All records are to be printed exactly as they appear.
Source records: Begin
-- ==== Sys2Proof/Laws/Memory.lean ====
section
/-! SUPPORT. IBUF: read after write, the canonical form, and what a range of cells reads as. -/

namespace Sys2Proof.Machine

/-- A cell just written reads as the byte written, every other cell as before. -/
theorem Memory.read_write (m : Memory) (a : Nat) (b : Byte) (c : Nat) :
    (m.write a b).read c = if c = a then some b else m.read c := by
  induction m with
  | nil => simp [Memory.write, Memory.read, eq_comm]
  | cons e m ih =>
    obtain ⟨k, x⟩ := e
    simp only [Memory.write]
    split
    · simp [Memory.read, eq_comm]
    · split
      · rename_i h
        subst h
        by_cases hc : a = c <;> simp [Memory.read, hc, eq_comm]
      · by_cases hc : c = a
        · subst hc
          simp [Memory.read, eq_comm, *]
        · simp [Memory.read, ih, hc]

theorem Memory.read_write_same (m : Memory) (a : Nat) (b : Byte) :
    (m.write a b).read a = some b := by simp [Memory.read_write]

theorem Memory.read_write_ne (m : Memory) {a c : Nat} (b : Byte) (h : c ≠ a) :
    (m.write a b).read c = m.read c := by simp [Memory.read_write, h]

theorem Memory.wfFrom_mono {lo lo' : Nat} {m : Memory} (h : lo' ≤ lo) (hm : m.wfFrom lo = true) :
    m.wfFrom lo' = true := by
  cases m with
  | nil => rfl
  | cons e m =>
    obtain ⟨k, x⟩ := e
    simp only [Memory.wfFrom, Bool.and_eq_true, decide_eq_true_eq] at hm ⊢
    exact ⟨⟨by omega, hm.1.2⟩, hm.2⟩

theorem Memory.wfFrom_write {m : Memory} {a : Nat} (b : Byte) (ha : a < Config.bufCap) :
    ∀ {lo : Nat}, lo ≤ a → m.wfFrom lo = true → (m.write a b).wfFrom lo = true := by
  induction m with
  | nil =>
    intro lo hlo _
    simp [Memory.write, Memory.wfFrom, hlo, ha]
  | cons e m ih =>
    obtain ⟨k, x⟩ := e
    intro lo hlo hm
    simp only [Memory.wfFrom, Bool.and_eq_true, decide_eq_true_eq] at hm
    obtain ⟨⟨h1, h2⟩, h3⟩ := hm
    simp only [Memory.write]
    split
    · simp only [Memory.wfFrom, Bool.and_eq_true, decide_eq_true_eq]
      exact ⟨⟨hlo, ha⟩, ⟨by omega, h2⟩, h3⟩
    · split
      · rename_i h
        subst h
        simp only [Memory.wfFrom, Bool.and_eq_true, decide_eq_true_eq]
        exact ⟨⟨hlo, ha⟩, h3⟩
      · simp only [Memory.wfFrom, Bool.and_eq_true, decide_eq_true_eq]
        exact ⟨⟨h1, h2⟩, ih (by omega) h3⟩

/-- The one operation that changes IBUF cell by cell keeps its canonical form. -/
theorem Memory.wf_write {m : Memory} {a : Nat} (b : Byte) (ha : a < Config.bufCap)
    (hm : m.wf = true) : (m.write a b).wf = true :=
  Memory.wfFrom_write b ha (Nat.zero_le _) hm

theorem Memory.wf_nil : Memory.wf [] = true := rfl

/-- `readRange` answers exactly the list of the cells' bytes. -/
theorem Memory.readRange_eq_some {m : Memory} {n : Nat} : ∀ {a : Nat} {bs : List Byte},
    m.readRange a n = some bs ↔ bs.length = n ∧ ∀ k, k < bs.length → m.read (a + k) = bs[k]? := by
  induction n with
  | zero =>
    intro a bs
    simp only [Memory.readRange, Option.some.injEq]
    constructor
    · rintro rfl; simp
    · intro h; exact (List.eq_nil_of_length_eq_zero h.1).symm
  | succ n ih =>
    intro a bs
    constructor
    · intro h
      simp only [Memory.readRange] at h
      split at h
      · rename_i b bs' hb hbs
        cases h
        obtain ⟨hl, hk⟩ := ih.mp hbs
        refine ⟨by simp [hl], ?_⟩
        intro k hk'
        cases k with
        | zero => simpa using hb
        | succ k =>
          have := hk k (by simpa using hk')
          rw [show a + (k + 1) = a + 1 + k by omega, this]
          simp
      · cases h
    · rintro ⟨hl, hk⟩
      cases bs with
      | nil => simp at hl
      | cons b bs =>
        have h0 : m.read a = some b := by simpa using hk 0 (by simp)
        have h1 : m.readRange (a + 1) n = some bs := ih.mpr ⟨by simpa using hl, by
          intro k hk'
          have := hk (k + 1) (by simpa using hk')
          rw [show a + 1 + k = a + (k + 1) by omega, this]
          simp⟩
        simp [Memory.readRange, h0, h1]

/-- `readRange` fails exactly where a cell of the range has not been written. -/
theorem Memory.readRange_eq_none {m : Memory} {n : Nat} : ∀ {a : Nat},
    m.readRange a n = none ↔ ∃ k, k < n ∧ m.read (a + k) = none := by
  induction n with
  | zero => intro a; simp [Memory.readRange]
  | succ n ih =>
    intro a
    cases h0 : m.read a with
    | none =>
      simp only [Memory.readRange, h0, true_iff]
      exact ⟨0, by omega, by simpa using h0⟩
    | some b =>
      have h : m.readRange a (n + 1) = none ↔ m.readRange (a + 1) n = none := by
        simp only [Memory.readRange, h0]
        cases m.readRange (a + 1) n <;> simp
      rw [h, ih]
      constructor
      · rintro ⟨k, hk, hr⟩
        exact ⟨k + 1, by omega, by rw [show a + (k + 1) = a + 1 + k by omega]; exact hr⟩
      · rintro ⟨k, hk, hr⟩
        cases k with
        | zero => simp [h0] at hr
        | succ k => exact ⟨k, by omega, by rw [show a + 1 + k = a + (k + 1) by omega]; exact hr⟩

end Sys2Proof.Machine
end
Source records: End
Solution below:
-- ==== Sys2Proof/Laws/Memory.lean ====
section
/-! SUPPORT. IBUF: read after write, the canonical form, and what a range of cells reads as. -/

namespace Sys2Proof.Machine

/-- A cell just written reads as the byte written, every other cell as before. -/
theorem Memory.read_write (m : Memory) (a : Nat) (b : Byte) (c : Nat) :
    (m.write a b).read c = if c = a then some b else m.read c := by
  induction m with
  | nil => simp [Memory.write, Memory.read, eq_comm]
  | cons e m ih =>
    obtain ⟨k, x⟩ := e
    simp only [Memory.write]
    split
    · simp [Memory.read, eq_comm]
    · split
      · rename_i h
        subst h
        by_cases hc : a = c <;> simp [Memory.read, hc, eq_comm]
      · by_cases hc : c = a
        · subst hc
          simp [Memory.read, eq_comm, *]
        · simp [Memory.read, ih, hc]

theorem Memory.read_write_same (m : Memory) (a : Nat) (b : Byte) :
    (m.write a b).read a = some b := by simp [Memory.read_write]

theorem Memory.read_write_ne (m : Memory) {a c : Nat} (b : Byte) (h : c ≠ a) :
    (m.write a b).read c = m.read c := by simp [Memory.read_write, h]

theorem Memory.wfFrom_mono {lo lo' : Nat} {m : Memory} (h : lo' ≤ lo) (hm : m.wfFrom lo = true) :
    m.wfFrom lo' = true := by
  cases m with
  | nil => rfl
  | cons e m =>
    obtain ⟨k, x⟩ := e
    simp only [Memory.wfFrom, Bool.and_eq_true, decide_eq_true_eq] at hm ⊢
    exact ⟨⟨by omega, hm.1.2⟩, hm.2⟩

theorem Memory.wfFrom_write {m : Memory} {a : Nat} (b : Byte) (ha : a < Config.bufCap) :
    ∀ {lo : Nat}, lo ≤ a → m.wfFrom lo = true → (m.write a b).wfFrom lo = true := by
  induction m with
  | nil =>
    intro lo hlo _
    simp [Memory.write, Memory.wfFrom, hlo, ha]
  | cons e m ih =>
    obtain ⟨k, x⟩ := e
    intro lo hlo hm
    simp only [Memory.wfFrom, Bool.and_eq_true, decide_eq_true_eq] at hm
    obtain ⟨⟨h1, h2⟩, h3⟩ := hm
    simp only [Memory.write]
    split
    · simp only [Memory.wfFrom, Bool.and_eq_true, decide_eq_true_eq]
      exact ⟨⟨hlo, ha⟩, ⟨by omega, h2⟩, h3⟩
    · split
      · rename_i h
        subst h
        simp only [Memory.wfFrom, Bool.and_eq_true, decide_eq_true_eq]
        exact ⟨⟨hlo, ha⟩, h3⟩
      · simp only [Memory.wfFrom, Bool.and_eq_true, decide_eq_true_eq]
        exact ⟨⟨h1, h2⟩, ih (by omega) h3⟩

/-- The one operation that changes IBUF cell by cell keeps its canonical form. -/
theorem Memory.wf_write {m : Memory} {a : Nat} (b : Byte) (ha : a < Config.bufCap)
    (hm : m.wf = true) : (m.write a b).wf = true :=
  Memory.wfFrom_write b ha (Nat.zero_le _) hm

theorem Memory.wf_nil : Memory.wf [] = true := rfl

/-- `readRange` answers exactly the list of the cells' bytes. -/
theorem Memory.readRange_eq_some {m : Memory} {n : Nat} : ∀ {a : Nat} {bs : List Byte},
    m.readRange a n = some bs ↔ bs.length = n ∧ ∀ k, k < bs.length → m.read (a + k) = bs[k]? := by
  induction n with
  | zero =>
    intro a bs
    simp only [Memory.readRange, Option.some.injEq]
    constructor
    · rintro rfl; simp
    · intro h; exact (List.eq_nil_of_length_eq_zero h.1).symm
  | succ n ih =>
    intro a bs
    constructor
    · intro h
      simp only [Memory.readRange] at h
      split at h
      · rename_i b bs' hb hbs
        cases h
        obtain ⟨hl, hk⟩ := ih.mp hbs
        refine ⟨by simp [hl], ?_⟩
        intro k hk'
        cases k with
        | zero => simpa using hb
        | succ k =>
          have := hk k (by simpa using hk')
          rw [show a + (k + 1) = a + 1 + k by omega, this]
          simp
      · cases h
    · rintro ⟨hl, hk⟩
      cases bs with
      | nil => simp at hl
      | cons b bs =>
        have h0 : m.read a = some b := by simpa using hk 0 (by simp)
        have h1 : m.readRange (a + 1) n = some bs := ih.mpr ⟨by simpa using hl, by
          intro k hk'
          have := hk (k + 1) (by simpa using hk')
          rw [show a + 1 + k = a + (k + 1) by omega, this]
          simp⟩
        simp [Memory.readRange, h0, h1]

/-- `readRange` fails exactly where a cell of the range has not been written. -/
theorem Memory.readRange_eq_none {m : Memory} {n : Nat} : ∀ {a : Nat},
    m.readRange a n = none ↔ ∃ k, k < n ∧ m.read (a + k) = none := by
  induction n with
  | zero => intro a; simp [Memory.readRange]
  | succ n ih =>
    intro a
    cases h0 : m.read a with
    | none =>
      simp only [Memory.readRange, h0, true_iff]
      exact ⟨0, by omega, by simpa using h0⟩
    | some b =>
      have h : m.readRange a (n + 1) = none ↔ m.readRange (a + 1) n = none := by
        simp only [Memory.readRange, h0]
        cases m.readRange (a + 1) n <;> simp
      rw [h, ih]
      constructor
      · rintro ⟨k, hk, hr⟩
        exact ⟨k + 1, by omega, by rw [show a + (k + 1) = a + 1 + k by omega]; exact hr⟩
      · rintro ⟨k, hk, hr⟩
        cases k with
        | zero => simp [h0] at hr
        | succ k => exact ⟨k, by omega, by rw [show a + 1 + k = a + (k + 1) by omega]; exact hr⟩

end Sys2Proof.Machine
end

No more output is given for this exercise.